══ Given entries ══

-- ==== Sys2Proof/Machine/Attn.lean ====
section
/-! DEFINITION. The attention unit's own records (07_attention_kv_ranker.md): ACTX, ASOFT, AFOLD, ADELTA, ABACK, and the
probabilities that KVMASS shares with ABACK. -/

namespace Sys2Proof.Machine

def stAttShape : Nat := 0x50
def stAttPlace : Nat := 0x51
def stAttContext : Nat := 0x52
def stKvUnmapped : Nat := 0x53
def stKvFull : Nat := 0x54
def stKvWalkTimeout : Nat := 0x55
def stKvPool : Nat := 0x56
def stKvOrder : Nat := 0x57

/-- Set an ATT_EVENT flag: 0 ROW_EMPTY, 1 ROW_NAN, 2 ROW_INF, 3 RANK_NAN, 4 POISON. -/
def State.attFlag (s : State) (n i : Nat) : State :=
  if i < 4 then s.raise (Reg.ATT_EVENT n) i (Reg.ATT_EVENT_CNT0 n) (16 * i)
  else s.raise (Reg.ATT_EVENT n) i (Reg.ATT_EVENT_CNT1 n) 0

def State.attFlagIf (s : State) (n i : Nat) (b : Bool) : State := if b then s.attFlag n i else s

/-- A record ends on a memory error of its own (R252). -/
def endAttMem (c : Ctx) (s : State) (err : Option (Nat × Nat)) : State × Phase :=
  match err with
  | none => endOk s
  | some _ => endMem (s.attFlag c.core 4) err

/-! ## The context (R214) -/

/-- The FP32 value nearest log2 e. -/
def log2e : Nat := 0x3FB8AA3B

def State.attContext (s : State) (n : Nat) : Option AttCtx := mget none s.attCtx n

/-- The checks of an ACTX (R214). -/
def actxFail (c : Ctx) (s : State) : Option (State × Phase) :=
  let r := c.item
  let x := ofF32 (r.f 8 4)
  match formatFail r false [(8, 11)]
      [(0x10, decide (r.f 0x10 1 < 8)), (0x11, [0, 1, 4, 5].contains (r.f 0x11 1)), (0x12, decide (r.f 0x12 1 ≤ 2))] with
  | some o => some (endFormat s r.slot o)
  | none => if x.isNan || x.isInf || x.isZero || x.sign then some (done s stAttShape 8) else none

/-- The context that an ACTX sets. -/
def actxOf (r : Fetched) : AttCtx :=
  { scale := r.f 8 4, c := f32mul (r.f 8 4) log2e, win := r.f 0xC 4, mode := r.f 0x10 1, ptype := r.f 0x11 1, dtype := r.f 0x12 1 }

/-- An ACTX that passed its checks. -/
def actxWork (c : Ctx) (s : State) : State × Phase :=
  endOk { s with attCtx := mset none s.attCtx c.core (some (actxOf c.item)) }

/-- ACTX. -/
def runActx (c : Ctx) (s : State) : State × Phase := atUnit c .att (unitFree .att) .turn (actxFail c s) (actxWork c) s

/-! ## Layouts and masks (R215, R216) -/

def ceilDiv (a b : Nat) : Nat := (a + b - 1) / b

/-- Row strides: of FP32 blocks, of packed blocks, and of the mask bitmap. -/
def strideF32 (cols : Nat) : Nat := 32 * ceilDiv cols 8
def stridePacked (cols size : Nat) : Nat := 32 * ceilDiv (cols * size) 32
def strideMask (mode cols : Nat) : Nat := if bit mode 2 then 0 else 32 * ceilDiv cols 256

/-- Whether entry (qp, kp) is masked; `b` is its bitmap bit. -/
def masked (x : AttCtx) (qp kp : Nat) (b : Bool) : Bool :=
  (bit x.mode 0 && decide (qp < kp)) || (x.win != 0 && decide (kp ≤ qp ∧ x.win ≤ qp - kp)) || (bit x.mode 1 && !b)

═══
══ Given entries ══

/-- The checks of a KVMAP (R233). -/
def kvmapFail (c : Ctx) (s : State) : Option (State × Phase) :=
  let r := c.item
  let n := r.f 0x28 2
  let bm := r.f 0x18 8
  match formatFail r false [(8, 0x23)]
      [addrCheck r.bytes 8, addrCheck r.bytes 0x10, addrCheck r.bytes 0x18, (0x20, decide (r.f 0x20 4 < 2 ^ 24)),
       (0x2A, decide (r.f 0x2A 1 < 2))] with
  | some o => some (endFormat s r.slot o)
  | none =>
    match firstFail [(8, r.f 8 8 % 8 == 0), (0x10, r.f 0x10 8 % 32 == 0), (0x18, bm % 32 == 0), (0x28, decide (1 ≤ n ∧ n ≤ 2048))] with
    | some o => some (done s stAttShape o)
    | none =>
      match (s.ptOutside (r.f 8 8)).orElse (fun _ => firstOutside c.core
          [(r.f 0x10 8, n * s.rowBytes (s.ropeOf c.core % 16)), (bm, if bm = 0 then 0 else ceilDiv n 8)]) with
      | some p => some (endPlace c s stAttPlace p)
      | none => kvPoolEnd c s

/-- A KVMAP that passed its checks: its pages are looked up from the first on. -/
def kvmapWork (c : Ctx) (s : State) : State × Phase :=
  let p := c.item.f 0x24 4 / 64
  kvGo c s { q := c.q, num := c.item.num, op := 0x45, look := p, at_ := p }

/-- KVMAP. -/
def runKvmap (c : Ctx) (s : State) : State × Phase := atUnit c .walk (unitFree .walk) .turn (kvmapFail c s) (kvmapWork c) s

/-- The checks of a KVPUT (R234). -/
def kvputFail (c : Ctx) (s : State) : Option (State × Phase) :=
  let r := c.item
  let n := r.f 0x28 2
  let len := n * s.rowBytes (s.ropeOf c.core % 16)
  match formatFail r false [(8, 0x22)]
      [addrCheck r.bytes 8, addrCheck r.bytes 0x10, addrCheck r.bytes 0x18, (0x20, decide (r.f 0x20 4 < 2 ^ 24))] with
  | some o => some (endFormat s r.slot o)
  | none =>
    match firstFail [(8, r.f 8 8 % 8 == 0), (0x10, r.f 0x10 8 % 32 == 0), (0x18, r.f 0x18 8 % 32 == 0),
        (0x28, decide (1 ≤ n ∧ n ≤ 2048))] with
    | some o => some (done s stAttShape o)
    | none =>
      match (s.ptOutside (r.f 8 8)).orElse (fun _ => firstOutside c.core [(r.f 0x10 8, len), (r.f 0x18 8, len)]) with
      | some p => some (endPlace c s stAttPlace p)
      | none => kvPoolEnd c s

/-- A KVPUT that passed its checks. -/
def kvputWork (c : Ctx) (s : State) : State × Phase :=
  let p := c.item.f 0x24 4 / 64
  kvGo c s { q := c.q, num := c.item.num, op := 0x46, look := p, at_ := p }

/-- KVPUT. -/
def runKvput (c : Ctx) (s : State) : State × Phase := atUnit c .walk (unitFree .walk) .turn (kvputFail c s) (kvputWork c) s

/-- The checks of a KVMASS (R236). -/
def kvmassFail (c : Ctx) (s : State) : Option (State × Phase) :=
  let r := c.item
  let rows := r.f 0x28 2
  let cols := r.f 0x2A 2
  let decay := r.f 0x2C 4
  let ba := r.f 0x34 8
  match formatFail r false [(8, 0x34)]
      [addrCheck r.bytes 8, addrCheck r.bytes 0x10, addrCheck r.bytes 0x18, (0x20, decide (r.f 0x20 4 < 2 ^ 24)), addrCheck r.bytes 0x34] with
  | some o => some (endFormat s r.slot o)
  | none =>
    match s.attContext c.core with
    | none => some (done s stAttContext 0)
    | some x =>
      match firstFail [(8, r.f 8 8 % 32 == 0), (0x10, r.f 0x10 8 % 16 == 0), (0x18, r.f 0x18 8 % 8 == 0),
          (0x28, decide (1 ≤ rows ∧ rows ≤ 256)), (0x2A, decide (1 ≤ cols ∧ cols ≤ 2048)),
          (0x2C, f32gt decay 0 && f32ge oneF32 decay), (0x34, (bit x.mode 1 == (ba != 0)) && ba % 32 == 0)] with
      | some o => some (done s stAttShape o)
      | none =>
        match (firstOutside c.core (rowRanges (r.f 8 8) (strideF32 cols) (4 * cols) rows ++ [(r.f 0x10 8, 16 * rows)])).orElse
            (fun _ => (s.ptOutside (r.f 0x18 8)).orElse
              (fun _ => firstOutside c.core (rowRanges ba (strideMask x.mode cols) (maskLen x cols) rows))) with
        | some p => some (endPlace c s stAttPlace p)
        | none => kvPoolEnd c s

═══

**Task objective**.
Look back at the data above. Transcribe exactly the lines starting at the line that contains "-- ==== Sys2Proof/Machine/Attn.lean" and ending at the line that contains "def stAttContext : Nat := 0x52".

**Result of this exercise**.
-- ==== Sys2Proof/Machine/Attn.lean ====
section
/-! DEFINITION. The attention unit's own records (07_attention_kv_ranker.md): ACTX, ASOFT, AFOLD, ADELTA, ABACK, and the
probabilities that KVMASS shares with ABACK. -/

namespace Sys2Proof.Machine

def stAttShape : Nat := 0x50
def stAttPlace : Nat := 0x51
def stAttContext : Nat := 0x52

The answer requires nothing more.